## Directions
Exactly the lines below from the one with "ReadsAs 0x02 0xFF" up to and including the one with "ReadsAs 0x0D 0xF7" make up the answer, with nothing else added.
________
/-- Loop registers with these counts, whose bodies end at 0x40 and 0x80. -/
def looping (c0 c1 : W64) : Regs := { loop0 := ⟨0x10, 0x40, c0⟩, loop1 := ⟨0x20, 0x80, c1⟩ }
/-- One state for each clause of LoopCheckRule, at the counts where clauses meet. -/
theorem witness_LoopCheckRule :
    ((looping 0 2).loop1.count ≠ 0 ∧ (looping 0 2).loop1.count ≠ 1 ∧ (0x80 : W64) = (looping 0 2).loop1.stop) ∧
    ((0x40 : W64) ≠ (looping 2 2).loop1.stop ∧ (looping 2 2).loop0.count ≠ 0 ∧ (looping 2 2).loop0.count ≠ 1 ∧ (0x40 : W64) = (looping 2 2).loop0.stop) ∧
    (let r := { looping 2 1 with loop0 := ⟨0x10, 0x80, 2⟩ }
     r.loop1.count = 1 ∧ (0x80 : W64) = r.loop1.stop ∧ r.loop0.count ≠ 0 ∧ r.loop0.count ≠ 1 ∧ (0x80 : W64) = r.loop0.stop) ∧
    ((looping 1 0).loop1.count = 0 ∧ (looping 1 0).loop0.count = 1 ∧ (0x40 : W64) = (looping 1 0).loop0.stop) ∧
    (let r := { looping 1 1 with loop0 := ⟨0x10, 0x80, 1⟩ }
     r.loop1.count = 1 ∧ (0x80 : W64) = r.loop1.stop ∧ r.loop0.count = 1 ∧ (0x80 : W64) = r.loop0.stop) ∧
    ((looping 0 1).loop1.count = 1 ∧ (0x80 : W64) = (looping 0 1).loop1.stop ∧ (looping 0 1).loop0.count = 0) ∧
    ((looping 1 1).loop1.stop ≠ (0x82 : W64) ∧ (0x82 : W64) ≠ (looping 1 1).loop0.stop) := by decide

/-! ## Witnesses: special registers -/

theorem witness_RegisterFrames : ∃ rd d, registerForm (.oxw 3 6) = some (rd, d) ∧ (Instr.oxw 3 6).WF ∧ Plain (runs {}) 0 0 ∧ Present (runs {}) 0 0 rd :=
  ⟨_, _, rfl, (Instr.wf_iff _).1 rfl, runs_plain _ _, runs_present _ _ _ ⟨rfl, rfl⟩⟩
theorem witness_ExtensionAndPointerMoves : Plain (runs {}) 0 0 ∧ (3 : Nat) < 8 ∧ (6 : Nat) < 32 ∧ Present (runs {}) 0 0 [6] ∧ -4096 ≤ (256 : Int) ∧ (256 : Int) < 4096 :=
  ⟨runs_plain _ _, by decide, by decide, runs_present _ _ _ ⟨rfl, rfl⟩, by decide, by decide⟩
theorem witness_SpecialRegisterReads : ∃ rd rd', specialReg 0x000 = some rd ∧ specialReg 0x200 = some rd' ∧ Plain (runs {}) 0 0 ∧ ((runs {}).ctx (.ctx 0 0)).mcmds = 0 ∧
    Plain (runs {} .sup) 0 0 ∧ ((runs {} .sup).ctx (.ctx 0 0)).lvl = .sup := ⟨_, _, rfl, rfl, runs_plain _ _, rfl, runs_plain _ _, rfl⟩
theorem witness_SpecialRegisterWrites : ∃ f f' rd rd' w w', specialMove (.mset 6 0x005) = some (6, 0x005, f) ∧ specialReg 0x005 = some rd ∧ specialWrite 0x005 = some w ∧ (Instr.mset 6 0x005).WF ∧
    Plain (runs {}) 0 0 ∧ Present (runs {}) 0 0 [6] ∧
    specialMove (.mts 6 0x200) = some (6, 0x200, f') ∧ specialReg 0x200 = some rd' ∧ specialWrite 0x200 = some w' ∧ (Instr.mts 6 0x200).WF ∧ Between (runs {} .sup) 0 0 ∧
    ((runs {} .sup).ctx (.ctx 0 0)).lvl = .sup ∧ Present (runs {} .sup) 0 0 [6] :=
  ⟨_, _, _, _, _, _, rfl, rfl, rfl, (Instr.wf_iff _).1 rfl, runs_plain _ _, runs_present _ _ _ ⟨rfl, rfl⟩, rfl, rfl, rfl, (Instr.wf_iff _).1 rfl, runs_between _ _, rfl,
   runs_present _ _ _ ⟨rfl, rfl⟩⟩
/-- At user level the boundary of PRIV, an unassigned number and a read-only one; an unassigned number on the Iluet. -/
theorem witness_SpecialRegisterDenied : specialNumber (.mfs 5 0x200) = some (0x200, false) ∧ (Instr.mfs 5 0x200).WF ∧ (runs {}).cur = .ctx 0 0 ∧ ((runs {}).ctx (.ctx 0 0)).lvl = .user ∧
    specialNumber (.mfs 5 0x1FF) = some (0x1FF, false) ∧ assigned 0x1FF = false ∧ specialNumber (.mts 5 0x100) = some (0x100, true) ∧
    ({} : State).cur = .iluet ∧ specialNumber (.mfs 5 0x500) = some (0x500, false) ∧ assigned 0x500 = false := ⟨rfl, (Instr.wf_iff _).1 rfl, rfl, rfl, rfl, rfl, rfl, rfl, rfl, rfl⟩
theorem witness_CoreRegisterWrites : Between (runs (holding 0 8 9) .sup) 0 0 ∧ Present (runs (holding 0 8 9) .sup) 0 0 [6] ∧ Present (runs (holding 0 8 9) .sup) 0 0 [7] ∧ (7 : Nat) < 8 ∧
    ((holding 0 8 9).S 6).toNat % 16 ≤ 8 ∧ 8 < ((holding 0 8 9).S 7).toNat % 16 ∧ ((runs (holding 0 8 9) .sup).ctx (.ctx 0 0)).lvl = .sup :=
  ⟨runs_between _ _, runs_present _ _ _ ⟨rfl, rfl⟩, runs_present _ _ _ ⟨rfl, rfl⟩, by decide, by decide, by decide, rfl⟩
________
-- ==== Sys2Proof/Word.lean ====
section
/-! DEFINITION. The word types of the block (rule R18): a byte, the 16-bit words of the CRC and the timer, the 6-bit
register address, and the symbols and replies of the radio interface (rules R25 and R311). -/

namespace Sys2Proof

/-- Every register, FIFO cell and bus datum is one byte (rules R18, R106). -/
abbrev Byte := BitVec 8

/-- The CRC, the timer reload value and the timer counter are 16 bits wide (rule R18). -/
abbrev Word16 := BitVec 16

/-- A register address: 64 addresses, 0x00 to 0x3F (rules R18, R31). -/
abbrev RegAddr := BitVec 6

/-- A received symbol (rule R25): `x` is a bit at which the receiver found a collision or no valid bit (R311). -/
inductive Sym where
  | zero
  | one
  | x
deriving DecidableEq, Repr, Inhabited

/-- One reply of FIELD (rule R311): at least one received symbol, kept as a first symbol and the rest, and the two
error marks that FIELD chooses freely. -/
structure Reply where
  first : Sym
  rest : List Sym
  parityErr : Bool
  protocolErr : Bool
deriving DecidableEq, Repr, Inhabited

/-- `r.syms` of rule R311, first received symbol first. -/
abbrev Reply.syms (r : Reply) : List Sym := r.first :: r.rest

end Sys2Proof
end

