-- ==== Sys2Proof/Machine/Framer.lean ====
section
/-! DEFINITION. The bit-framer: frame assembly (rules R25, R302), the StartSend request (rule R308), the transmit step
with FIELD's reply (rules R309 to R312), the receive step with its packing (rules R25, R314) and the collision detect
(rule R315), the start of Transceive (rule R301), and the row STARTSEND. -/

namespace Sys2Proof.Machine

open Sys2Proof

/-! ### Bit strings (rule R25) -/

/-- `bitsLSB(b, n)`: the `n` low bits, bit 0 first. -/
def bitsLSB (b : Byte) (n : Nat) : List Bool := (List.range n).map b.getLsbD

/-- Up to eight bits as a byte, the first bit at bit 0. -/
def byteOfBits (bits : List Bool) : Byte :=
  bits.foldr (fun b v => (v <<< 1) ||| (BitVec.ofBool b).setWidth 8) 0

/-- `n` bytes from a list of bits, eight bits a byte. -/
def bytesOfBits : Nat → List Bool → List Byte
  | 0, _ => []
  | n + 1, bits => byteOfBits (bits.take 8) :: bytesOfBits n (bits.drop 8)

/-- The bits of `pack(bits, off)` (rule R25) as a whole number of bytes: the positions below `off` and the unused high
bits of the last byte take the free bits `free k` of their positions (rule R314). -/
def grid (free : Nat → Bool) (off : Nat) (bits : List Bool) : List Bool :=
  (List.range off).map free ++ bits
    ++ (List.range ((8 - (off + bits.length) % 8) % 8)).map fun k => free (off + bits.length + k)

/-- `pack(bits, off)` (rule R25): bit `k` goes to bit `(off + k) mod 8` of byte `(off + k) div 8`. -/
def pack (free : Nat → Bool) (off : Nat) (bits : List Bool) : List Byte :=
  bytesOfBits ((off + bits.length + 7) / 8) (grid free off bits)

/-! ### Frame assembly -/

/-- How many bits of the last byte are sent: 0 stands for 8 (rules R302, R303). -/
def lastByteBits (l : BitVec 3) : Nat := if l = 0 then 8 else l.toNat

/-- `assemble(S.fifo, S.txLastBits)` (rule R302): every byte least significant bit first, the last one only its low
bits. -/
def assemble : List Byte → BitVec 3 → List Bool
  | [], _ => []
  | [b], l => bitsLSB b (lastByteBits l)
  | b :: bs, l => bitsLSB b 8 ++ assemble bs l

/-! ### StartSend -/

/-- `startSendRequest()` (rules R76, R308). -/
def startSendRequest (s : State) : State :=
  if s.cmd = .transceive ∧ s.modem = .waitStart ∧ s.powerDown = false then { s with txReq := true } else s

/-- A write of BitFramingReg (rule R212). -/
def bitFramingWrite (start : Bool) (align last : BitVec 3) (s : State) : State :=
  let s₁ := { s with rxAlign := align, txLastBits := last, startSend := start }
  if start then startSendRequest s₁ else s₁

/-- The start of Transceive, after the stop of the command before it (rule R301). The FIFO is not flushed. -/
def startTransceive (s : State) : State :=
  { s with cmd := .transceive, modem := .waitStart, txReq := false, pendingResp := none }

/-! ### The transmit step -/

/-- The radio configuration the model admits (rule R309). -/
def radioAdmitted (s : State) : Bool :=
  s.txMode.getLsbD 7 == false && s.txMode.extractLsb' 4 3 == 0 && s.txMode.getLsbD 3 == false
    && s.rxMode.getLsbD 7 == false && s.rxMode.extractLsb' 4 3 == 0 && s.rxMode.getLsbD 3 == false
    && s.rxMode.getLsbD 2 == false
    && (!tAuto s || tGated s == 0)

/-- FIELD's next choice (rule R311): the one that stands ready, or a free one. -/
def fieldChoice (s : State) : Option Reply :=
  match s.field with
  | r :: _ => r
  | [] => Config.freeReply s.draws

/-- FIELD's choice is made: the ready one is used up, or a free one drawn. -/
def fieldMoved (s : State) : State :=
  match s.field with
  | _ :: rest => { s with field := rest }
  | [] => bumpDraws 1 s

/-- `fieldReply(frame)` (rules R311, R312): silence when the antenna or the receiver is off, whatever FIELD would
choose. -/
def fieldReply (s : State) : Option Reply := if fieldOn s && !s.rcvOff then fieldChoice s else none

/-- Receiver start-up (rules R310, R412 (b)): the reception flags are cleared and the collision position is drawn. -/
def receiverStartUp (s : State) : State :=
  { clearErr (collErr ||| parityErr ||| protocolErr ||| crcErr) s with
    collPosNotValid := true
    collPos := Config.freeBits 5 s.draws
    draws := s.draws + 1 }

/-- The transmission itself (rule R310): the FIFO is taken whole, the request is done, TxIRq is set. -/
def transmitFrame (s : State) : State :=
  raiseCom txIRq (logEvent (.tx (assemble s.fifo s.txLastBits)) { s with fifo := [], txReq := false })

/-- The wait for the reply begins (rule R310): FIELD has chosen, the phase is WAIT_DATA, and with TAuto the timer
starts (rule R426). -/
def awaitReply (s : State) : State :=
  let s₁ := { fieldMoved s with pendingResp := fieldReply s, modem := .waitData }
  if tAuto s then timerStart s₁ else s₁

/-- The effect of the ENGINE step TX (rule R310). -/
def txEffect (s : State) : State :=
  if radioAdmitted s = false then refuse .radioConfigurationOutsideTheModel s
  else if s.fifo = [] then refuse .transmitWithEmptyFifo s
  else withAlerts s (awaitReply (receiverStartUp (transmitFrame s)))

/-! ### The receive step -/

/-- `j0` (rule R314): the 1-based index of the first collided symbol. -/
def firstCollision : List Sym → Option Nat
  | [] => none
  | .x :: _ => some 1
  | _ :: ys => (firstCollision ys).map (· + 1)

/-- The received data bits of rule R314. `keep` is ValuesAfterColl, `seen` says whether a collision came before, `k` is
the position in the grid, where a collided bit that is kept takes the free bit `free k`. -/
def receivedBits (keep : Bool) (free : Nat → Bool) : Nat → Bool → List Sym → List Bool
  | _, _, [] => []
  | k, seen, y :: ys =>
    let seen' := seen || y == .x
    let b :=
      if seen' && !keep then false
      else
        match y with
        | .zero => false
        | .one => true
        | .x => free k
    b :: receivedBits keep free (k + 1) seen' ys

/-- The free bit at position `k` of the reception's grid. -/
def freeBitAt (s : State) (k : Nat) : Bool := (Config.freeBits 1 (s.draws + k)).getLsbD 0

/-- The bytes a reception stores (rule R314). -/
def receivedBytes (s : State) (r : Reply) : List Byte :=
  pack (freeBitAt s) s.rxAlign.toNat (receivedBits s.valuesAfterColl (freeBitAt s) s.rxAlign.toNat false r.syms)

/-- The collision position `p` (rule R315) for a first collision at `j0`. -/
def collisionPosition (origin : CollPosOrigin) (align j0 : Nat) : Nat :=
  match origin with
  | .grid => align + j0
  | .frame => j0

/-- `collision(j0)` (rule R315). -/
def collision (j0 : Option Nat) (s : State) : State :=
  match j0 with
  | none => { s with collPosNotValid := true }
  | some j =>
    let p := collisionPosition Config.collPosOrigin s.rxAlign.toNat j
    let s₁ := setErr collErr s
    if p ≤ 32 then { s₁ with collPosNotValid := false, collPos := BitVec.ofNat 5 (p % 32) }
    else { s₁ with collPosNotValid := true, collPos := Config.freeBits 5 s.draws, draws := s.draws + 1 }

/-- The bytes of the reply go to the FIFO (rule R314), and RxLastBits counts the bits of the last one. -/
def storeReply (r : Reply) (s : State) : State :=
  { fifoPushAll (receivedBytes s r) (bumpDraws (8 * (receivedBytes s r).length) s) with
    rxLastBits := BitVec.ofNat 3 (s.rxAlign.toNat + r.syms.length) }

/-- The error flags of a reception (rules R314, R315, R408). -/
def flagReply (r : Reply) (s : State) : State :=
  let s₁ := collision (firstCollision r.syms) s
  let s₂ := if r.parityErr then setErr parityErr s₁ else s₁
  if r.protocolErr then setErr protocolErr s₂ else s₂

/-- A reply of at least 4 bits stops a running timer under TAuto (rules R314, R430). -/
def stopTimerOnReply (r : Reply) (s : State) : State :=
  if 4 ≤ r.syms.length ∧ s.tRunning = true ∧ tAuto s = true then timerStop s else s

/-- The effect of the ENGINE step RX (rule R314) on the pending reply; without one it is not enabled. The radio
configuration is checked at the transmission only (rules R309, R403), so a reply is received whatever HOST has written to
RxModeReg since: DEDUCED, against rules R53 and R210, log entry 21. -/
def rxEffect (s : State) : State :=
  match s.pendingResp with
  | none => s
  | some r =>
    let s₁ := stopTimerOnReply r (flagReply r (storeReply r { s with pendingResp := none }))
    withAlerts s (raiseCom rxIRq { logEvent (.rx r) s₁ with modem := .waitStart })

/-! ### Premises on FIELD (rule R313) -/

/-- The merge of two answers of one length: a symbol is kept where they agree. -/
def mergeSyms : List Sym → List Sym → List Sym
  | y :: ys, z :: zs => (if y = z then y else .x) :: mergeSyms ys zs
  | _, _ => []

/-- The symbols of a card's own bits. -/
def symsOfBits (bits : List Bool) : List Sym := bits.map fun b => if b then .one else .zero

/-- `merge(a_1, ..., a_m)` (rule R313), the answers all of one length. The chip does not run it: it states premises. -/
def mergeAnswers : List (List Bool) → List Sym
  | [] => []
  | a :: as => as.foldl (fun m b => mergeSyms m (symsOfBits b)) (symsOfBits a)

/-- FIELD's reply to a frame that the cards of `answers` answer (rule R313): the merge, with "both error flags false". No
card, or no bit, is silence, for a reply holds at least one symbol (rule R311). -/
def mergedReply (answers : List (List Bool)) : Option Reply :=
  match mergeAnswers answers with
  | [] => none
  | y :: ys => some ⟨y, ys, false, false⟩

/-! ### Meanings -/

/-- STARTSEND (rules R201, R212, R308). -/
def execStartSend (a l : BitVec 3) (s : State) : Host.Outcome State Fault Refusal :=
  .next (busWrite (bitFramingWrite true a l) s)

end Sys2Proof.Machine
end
________
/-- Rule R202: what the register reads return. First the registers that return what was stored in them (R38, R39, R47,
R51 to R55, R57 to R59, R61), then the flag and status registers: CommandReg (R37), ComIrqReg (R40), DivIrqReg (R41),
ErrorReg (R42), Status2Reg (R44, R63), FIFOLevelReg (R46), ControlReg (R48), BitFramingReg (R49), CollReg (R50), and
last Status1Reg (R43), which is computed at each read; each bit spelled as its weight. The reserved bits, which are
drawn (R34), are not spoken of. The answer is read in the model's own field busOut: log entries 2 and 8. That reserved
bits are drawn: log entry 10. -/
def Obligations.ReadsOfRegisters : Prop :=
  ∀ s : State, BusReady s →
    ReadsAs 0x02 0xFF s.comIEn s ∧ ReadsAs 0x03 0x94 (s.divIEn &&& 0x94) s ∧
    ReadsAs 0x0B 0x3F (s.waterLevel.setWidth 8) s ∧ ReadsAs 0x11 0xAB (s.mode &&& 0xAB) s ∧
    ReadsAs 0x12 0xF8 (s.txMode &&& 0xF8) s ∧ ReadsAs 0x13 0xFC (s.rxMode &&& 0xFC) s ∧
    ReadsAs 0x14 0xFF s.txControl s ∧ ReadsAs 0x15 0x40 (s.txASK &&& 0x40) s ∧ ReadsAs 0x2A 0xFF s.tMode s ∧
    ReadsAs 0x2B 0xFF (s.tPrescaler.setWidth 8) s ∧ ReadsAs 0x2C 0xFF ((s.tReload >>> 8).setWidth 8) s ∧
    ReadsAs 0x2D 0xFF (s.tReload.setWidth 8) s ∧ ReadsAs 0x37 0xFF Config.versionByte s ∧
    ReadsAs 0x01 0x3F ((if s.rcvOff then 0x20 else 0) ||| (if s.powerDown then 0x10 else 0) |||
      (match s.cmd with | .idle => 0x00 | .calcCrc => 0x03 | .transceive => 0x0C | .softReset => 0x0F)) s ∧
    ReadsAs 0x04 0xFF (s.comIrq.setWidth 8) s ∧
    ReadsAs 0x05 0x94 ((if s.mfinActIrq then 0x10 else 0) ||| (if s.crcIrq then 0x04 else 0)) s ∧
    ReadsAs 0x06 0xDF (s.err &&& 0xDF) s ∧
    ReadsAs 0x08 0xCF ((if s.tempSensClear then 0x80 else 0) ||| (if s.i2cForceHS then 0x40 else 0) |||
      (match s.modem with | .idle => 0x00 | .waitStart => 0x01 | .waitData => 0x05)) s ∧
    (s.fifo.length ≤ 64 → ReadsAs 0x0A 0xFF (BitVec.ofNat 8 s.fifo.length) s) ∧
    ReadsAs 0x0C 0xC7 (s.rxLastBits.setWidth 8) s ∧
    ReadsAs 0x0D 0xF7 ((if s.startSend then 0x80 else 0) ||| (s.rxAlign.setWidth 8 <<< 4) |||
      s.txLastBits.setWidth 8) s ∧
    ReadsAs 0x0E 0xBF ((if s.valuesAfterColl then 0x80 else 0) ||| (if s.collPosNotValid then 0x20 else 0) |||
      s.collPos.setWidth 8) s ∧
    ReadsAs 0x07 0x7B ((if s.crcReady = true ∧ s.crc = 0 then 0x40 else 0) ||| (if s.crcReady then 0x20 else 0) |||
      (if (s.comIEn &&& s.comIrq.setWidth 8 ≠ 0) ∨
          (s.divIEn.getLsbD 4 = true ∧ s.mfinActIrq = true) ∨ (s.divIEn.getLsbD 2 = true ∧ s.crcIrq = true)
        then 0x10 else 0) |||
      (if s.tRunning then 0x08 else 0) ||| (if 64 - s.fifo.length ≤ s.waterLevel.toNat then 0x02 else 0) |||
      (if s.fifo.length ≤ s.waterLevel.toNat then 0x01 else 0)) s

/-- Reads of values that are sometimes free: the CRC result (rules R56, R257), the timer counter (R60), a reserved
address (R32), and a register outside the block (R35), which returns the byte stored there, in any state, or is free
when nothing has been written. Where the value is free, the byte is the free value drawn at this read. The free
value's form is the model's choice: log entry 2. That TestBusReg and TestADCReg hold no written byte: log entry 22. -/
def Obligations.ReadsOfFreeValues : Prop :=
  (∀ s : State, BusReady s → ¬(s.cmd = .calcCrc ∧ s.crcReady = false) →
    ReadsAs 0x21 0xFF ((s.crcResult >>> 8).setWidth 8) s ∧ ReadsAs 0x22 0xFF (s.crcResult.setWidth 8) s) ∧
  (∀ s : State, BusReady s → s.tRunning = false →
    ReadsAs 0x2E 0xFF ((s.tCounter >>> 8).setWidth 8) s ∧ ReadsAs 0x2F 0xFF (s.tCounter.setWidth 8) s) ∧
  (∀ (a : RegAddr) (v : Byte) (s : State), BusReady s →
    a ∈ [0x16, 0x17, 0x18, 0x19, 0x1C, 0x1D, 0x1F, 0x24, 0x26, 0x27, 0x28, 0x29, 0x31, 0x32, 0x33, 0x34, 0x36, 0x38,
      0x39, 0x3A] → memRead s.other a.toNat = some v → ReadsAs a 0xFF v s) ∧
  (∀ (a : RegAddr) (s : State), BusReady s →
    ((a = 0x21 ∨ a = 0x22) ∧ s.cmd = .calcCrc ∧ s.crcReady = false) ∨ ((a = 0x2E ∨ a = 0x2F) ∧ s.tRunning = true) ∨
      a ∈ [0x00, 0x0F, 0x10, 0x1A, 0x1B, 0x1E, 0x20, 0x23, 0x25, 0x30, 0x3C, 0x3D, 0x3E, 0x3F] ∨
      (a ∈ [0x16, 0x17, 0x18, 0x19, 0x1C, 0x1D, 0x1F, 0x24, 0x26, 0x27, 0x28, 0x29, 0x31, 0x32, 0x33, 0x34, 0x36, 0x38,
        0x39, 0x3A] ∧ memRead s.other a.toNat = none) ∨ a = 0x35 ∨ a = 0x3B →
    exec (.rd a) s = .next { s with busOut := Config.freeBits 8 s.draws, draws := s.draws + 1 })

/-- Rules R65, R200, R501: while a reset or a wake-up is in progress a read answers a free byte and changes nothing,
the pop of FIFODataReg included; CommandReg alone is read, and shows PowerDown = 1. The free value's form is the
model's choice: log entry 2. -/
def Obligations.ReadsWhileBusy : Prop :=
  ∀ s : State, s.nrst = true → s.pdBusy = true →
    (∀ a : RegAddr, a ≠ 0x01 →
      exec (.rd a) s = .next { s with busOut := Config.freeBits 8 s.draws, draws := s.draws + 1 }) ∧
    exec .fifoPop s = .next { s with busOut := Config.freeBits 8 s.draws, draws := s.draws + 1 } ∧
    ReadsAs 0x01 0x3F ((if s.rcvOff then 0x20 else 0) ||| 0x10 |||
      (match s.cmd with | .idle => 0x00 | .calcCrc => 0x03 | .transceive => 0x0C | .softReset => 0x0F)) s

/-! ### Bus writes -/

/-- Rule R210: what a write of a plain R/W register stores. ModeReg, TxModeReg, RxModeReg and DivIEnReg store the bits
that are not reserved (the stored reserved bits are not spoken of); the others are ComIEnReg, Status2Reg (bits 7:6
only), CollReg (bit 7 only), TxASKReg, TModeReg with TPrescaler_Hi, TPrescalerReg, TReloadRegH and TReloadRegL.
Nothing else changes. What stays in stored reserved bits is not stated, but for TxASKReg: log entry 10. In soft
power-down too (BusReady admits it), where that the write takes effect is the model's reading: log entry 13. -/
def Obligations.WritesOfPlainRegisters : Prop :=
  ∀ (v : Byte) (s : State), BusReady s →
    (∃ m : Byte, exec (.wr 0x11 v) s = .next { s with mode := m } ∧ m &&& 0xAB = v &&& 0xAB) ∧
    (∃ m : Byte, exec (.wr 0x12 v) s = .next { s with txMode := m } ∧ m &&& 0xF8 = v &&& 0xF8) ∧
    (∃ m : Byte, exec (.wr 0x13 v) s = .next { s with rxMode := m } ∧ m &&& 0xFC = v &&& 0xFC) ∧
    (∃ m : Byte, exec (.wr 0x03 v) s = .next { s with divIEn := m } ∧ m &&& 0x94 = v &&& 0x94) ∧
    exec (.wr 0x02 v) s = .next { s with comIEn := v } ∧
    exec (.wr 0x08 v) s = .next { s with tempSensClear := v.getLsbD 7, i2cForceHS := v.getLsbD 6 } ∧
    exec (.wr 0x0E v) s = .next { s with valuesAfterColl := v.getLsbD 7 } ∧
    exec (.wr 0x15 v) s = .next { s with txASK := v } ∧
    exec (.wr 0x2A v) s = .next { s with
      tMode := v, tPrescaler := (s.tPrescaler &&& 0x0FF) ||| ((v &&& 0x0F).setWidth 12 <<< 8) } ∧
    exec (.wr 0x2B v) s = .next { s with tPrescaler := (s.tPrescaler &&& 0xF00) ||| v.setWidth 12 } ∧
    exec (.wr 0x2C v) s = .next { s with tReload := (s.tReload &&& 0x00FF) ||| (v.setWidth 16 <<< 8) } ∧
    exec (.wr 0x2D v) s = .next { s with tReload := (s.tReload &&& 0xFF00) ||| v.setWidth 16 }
________
## Solved problem
    ReadsAs 0x02 0xFF s.comIEn s ∧ ReadsAs 0x03 0x94 (s.divIEn &&& 0x94) s ∧
    ReadsAs 0x0B 0x3F (s.waterLevel.setWidth 8) s ∧ ReadsAs 0x11 0xAB (s.mode &&& 0xAB) s ∧
    ReadsAs 0x12 0xF8 (s.txMode &&& 0xF8) s ∧ ReadsAs 0x13 0xFC (s.rxMode &&& 0xFC) s ∧
    ReadsAs 0x14 0xFF s.txControl s ∧ ReadsAs 0x15 0x40 (s.txASK &&& 0x40) s ∧ ReadsAs 0x2A 0xFF s.tMode s ∧
    ReadsAs 0x2B 0xFF (s.tPrescaler.setWidth 8) s ∧ ReadsAs 0x2C 0xFF ((s.tReload >>> 8).setWidth 8) s ∧
    ReadsAs 0x2D 0xFF (s.tReload.setWidth 8) s ∧ ReadsAs 0x37 0xFF Config.versionByte s ∧
    ReadsAs 0x01 0x3F ((if s.rcvOff then 0x20 else 0) ||| (if s.powerDown then 0x10 else 0) |||
      (match s.cmd with | .idle => 0x00 | .calcCrc => 0x03 | .transceive => 0x0C | .softReset => 0x0F)) s ∧
    ReadsAs 0x04 0xFF (s.comIrq.setWidth 8) s ∧
    ReadsAs 0x05 0x94 ((if s.mfinActIrq then 0x10 else 0) ||| (if s.crcIrq then 0x04 else 0)) s ∧
    ReadsAs 0x06 0xDF (s.err &&& 0xDF) s ∧
    ReadsAs 0x08 0xCF ((if s.tempSensClear then 0x80 else 0) ||| (if s.i2cForceHS then 0x40 else 0) |||
      (match s.modem with | .idle => 0x00 | .waitStart => 0x01 | .waitData => 0x05)) s ∧
    (s.fifo.length ≤ 64 → ReadsAs 0x0A 0xFF (BitVec.ofNat 8 s.fifo.length) s) ∧
    ReadsAs 0x0C 0xC7 (s.rxLastBits.setWidth 8) s ∧
    ReadsAs 0x0D 0xF7 ((if s.startSend then 0x80 else 0) ||| (s.rxAlign.setWidth 8 <<< 4) |||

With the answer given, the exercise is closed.